### Required action
Count the lines in the records below that contain the word "Option", and give only that count.

Entries supplied section start

-- ==== Sys2Proof/Laws/Frame3.lean ====
section
/-! SUPPORT. What every operation of Commons, Drove, Crook, Host, EventOps leaves alone: the queue of commands, the flash, the fold counter, the ownership
lock and the balance of each total of the ledger. -/

namespace Sys2Proof.Machine

@[simp] theorem State.setMac_frame (s : State) (m : MacState) :
    (State.setMac s m).pending = s.pending ∧ (State.setMac s m).store.flash = s.store.flash ∧ (State.setMac s m).clk.absFold = s.clk.absFold ∧ (State.setMac s m).ownLock = s.ownLock ∧ (State.setMac s m).tally.resids = s.tally.resids := by
  refine ⟨?_, ?_, ?_, ?_, ?_⟩ <;> simp only [State.setMac] <;> (repeat' split) <;> first | (simp; done) | rfl

@[simp] theorem State.queueFrame_frame (s : State) (f : TxFrame) :
    (State.queueFrame s f).pending = s.pending ∧ (State.queueFrame s f).store.flash = s.store.flash ∧ (State.queueFrame s f).clk.absFold = s.clk.absFold ∧ (State.queueFrame s f).ownLock = s.ownLock ∧ (State.queueFrame s f).tally.resids = s.tally.resids := by
  refine ⟨?_, ?_, ?_, ?_, ?_⟩ <;> simp only [State.queueFrame] <;> (repeat' split) <;> first | (simp; done) | rfl

@[simp] theorem State.beaconDue_frame (s : State) :
    (State.beaconDue s).pending = s.pending ∧ (State.beaconDue s).store.flash = s.store.flash ∧ (State.beaconDue s).clk.absFold = s.clk.absFold ∧ (State.beaconDue s).ownLock = s.ownLock ∧ (State.beaconDue s).tally.resids = s.tally.resids := by
  refine ⟨?_, ?_, ?_, ?_, ?_⟩ <;> simp only [State.beaconDue] <;> (repeat' split) <;> first | (simp; done) | rfl

@[simp] theorem State.delayReqDue_frame (s : State) :
    (State.delayReqDue s).pending = s.pending ∧ (State.delayReqDue s).store.flash = s.store.flash ∧ (State.delayReqDue s).clk.absFold = s.clk.absFold ∧ (State.delayReqDue s).ownLock = s.ownLock ∧ (State.delayReqDue s).tally.resids = s.tally.resids := by
  refine ⟨?_, ?_, ?_, ?_, ?_⟩ <;> simp only [State.delayReqDue] <;> (repeat' split) <;> first | (simp; done) | rfl

@[simp] theorem State.delayRespDue_frame (s : State) :
    (State.delayRespDue s).pending = s.pending ∧ (State.delayRespDue s).store.flash = s.store.flash ∧ (State.delayRespDue s).clk.absFold = s.clk.absFold ∧ (State.delayRespDue s).ownLock = s.ownLock ∧ (State.delayRespDue s).tally.resids = s.tally.resids := by
  refine ⟨?_, ?_, ?_, ?_, ?_⟩ <;> simp only [State.delayRespDue] <;> (repeat' split) <;> first | (simp; done) | rfl

@[simp] theorem State.exchangeTimeout_frame (s : State) :
    (State.exchangeTimeout s).pending = s.pending ∧ (State.exchangeTimeout s).store.flash = s.store.flash ∧ (State.exchangeTimeout s).clk.absFold = s.clk.absFold ∧ (State.exchangeTimeout s).ownLock = s.ownLock ∧ (State.exchangeTimeout s).tally.resids = s.tally.resids := by
  refine ⟨?_, ?_, ?_, ?_, ?_⟩ <;> simp only [State.exchangeTimeout] <;> (repeat' split) <;> first | (simp; done) | rfl

@[simp] theorem State.skipFrame_frame (s : State) (f : TxFrame) :
    (State.skipFrame s f).pending = s.pending ∧ (State.skipFrame s f).store.flash = s.store.flash ∧ (State.skipFrame s f).clk.absFold = s.clk.absFold ∧ (State.skipFrame s f).ownLock = s.ownLock ∧ (State.skipFrame s f).tally.resids = s.tally.resids := by
  refine ⟨?_, ?_, ?_, ?_, ?_⟩ <;> simp only [State.skipFrame] <;> (repeat' split) <;> first | (simp; done) | rfl

@[simp] theorem State.ccaPass_frame (s : State) (f : TxFrame) (rest : List TxFrame) :
    (State.ccaPass s f rest).pending = s.pending ∧ (State.ccaPass s f rest).store.flash = s.store.flash ∧ (State.ccaPass s f rest).clk.absFold = s.clk.absFold ∧ (State.ccaPass s f rest).ownLock = s.ownLock ∧ (State.ccaPass s f rest).tally.resids = s.tally.resids := by
  refine ⟨?_, ?_, ?_, ?_, ?_⟩ <;> simp only [State.ccaPass] <;> (repeat' split) <;> first | (simp; done) | rfl

@[simp] theorem State.ccaFail_frame (s : State) :
    (State.ccaFail s).pending = s.pending ∧ (State.ccaFail s).store.flash = s.store.flash ∧ (State.ccaFail s).clk.absFold = s.clk.absFold ∧ (State.ccaFail s).ownLock = s.ownLock ∧ (State.ccaFail s).tally.resids = s.tally.resids := by
  refine ⟨?_, ?_, ?_, ?_, ?_⟩ <;> simp only [State.ccaFail] <;> (repeat' split) <;> first | (simp; done) | (simp -implicitDefEqProofs; done) | rfl

@[simp] theorem State.backoff_frame (s : State) :
    (State.backoff s).pending = s.pending ∧ (State.backoff s).store.flash = s.store.flash ∧ (State.backoff s).clk.absFold = s.clk.absFold ∧ (State.backoff s).ownLock = s.ownLock ∧ (State.backoff s).tally.resids = s.tally.resids := by
  refine ⟨?_, ?_, ?_, ?_, ?_⟩ <;> simp only [State.backoff] <;> (repeat' split) <;> first | (simp; done) | (simp -implicitDefEqProofs; done) | rfl

@[simp] theorem State.commonsRamp_frame (s : State) :
    (State.commonsRamp s).pending = s.pending ∧ (State.commonsRamp s).store.flash = s.store.flash ∧ (State.commonsRamp s).clk.absFold = s.clk.absFold ∧ (State.commonsRamp s).ownLock = s.ownLock ∧ (State.commonsRamp s).tally.resids = s.tally.resids := by
  refine ⟨?_, ?_, ?_, ?_, ?_⟩ <;> simp only [State.commonsRamp] <;> (repeat' split) <;> first | (simp; done) | rfl

@[simp] theorem State.commonsBoundary_frame (s : State) :
    (State.commonsBoundary s).pending = s.pending ∧ (State.commonsBoundary s).store.flash = s.store.flash ∧ (State.commonsBoundary s).clk.absFold = s.clk.absFold ∧ (State.commonsBoundary s).ownLock = s.ownLock ∧ (State.commonsBoundary s).tally.resids = s.tally.resids := by
  refine ⟨?_, ?_, ?_, ?_, ?_⟩ <;> simp only [State.commonsBoundary] <;> (repeat' split) <;> first | (simp; done) | rfl

@[simp] theorem State.endOnAir_frame (s : State) (whole : Bool) :
    (State.endOnAir s whole).pending = s.pending ∧ (State.endOnAir s whole).store.flash = s.store.flash ∧ (State.endOnAir s whole).clk.absFold = s.clk.absFold ∧ (State.endOnAir s whole).ownLock = s.ownLock ∧ (State.endOnAir s whole).tally.resids = s.tally.resids := by
  refine ⟨?_, ?_, ?_, ?_, ?_⟩ <;> simp only [State.endOnAir] <;> (repeat' split) <;> first | (simp; done) | rfl

@[simp] theorem State.sentWhole_frame (s : State) (returnLoss : Nat) :
    (State.sentWhole s returnLoss).pending = s.pending ∧ (State.sentWhole s returnLoss).store.flash = s.store.flash ∧ (State.sentWhole s returnLoss).clk.absFold = s.clk.absFold ∧ (State.sentWhole s returnLoss).ownLock = s.ownLock ∧ (State.sentWhole s returnLoss).tally.resids = s.tally.resids := by
  refine ⟨?_, ?_, ?_, ?_, ?_⟩ <;> simp only [State.sentWhole] <;> (repeat' split) <;> first | (simp; done) | rfl

/-- What is no part of the radio stands as the radio changes. -/
theorem State.setRf_frame (s : State) (r : Radio) :
    ({ s with rf := r }).pending = s.pending ∧ ({ s with rf := r }).store.flash = s.store.flash ∧ ({ s with rf := r }).clk.absFold = s.clk.absFold ∧ ({ s with rf := r }).ownLock = s.ownLock ∧ ({ s with rf := r }).tally.resids = s.tally.resids := ⟨rfl, rfl, rfl, rfl, rfl⟩

@[simp] theorem State.countAir_frame (s : State) :
    (s.countAir).pending = s.pending ∧ (s.countAir).store.flash = s.store.flash ∧ (s.countAir).clk.absFold = s.clk.absFold ∧ (s.countAir).ownLock = s.ownLock ∧ (s.countAir).tally.resids = s.tally.resids := State.setRf_frame s _

@[simp] theorem State.noteReplay_frame (s : State) (id : Nat) (seq : Nat) (secs : Option Nat) :
    (State.noteReplay s id seq secs).pending = s.pending ∧ (State.noteReplay s id seq secs).store.flash = s.store.flash ∧ (State.noteReplay s id seq secs).clk.absFold = s.clk.absFold ∧ (State.noteReplay s id seq secs).ownLock = s.ownLock ∧ (State.noteReplay s id seq secs).tally.resids = s.tally.resids := by
  refine ⟨?_, ?_, ?_, ?_, ?_⟩ <;> simp only [State.noteReplay] <;> (repeat' split) <;> first | (simp; done) | (simp -implicitDefEqProofs; done) | rfl

@[simp] theorem State.judgeExchange_frame (s : State) (r : Request) (t2 : Nat) (dt : Nat) (t4 : Nat) :
    (State.judgeExchange s r t2 dt t4).pending = s.pending ∧ (State.judgeExchange s r t2 dt t4).store.flash = s.store.flash ∧ (State.judgeExchange s r t2 dt t4).clk.absFold = s.clk.absFold ∧ (State.judgeExchange s r t2 dt t4).ownLock = s.ownLock ∧ (State.judgeExchange s r t2 dt t4).tally.resids = s.tally.resids := by
  refine ⟨?_, ?_, ?_, ?_, ?_⟩ <;> simp only [State.judgeExchange] <;> (repeat' split) <;> first | (simp; done) | (simp -implicitDefEqProofs; done) | rfl

@[simp] theorem State.trackMaster_frame (s : State) (m : Option Nat) :
    (State.trackMaster s m).pending = s.pending ∧ (State.trackMaster s m).store.flash = s.store.flash ∧ (State.trackMaster s m).clk.absFold = s.clk.absFold ∧ (State.trackMaster s m).ownLock = s.ownLock ∧ (State.trackMaster s m).tally.resids = s.tally.resids := by
  refine ⟨?_, ?_, ?_, ?_, ?_⟩ <;> simp only [State.trackMaster] <;> (repeat' split) <;> first | (simp; done) | rfl

@[simp] theorem State.hear_frame (s : State) (id : Nat) (grade : Nat) (unc : Nat) :
    (State.hear s id grade unc).pending = s.pending ∧ (State.hear s id grade unc).store.flash = s.store.flash ∧ (State.hear s id grade unc).clk.absFold = s.clk.absFold ∧ (State.hear s id grade unc).ownLock = s.ownLock ∧ (State.hear s id grade unc).tally.resids = s.tally.resids := by
  refine ⟨?_, ?_, ?_, ?_, ?_⟩ <;> simp only [State.hear] <;> (repeat' split) <;> first | (simp; done) | (simp -implicitDefEqProofs; done) | rfl

@[simp] theorem State.beaconLabel_frame (s : State) (b : List Byte) (at_ : Int) :
    (State.beaconLabel s b at_).pending = s.pending ∧ (State.beaconLabel s b at_).store.flash = s.store.flash ∧ (State.beaconLabel s b at_).clk.absFold = s.clk.absFold ∧ (State.beaconLabel s b at_).ownLock = s.ownLock ∧ (State.beaconLabel s b at_).tally.resids = s.tally.resids := by
  refine ⟨?_, ?_, ?_, ?_, ?_⟩ <;> simp only [State.beaconLabel] <;> (repeat' split) <;> first | (simp; done) | (simp -implicitDefEqProofs; done) | rfl

@[simp] theorem State.askDelay_frame (s : State) :
    (State.askDelay s).pending = s.pending ∧ (State.askDelay s).store.flash = s.store.flash ∧ (State.askDelay s).clk.absFold = s.clk.absFold ∧ (State.askDelay s).ownLock = s.ownLock ∧ (State.askDelay s).tally.resids = s.tally.resids := by
  refine ⟨?_, ?_, ?_, ?_, ?_⟩ <;> simp only [State.askDelay] <;> (repeat' split) <;> first | (simp; done) | rfl

@[simp] theorem State.trackedBeacon_frame (s : State) (f : Inbound) :
    (State.trackedBeacon s f).pending = s.pending ∧ (State.trackedBeacon s f).store.flash = s.store.flash ∧ (State.trackedBeacon s f).clk.absFold = s.clk.absFold ∧ (State.trackedBeacon s f).ownLock = s.ownLock ∧ (State.trackedBeacon s f).tally.resids = s.tally.resids := by
  refine ⟨?_, ?_, ?_, ?_, ?_⟩ <;> simp only [State.trackedBeacon] <;> (repeat' split) <;> first | (simp; done) | (simp -implicitDefEqProofs; done) | rfl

Entries supplied section end

### Response area
2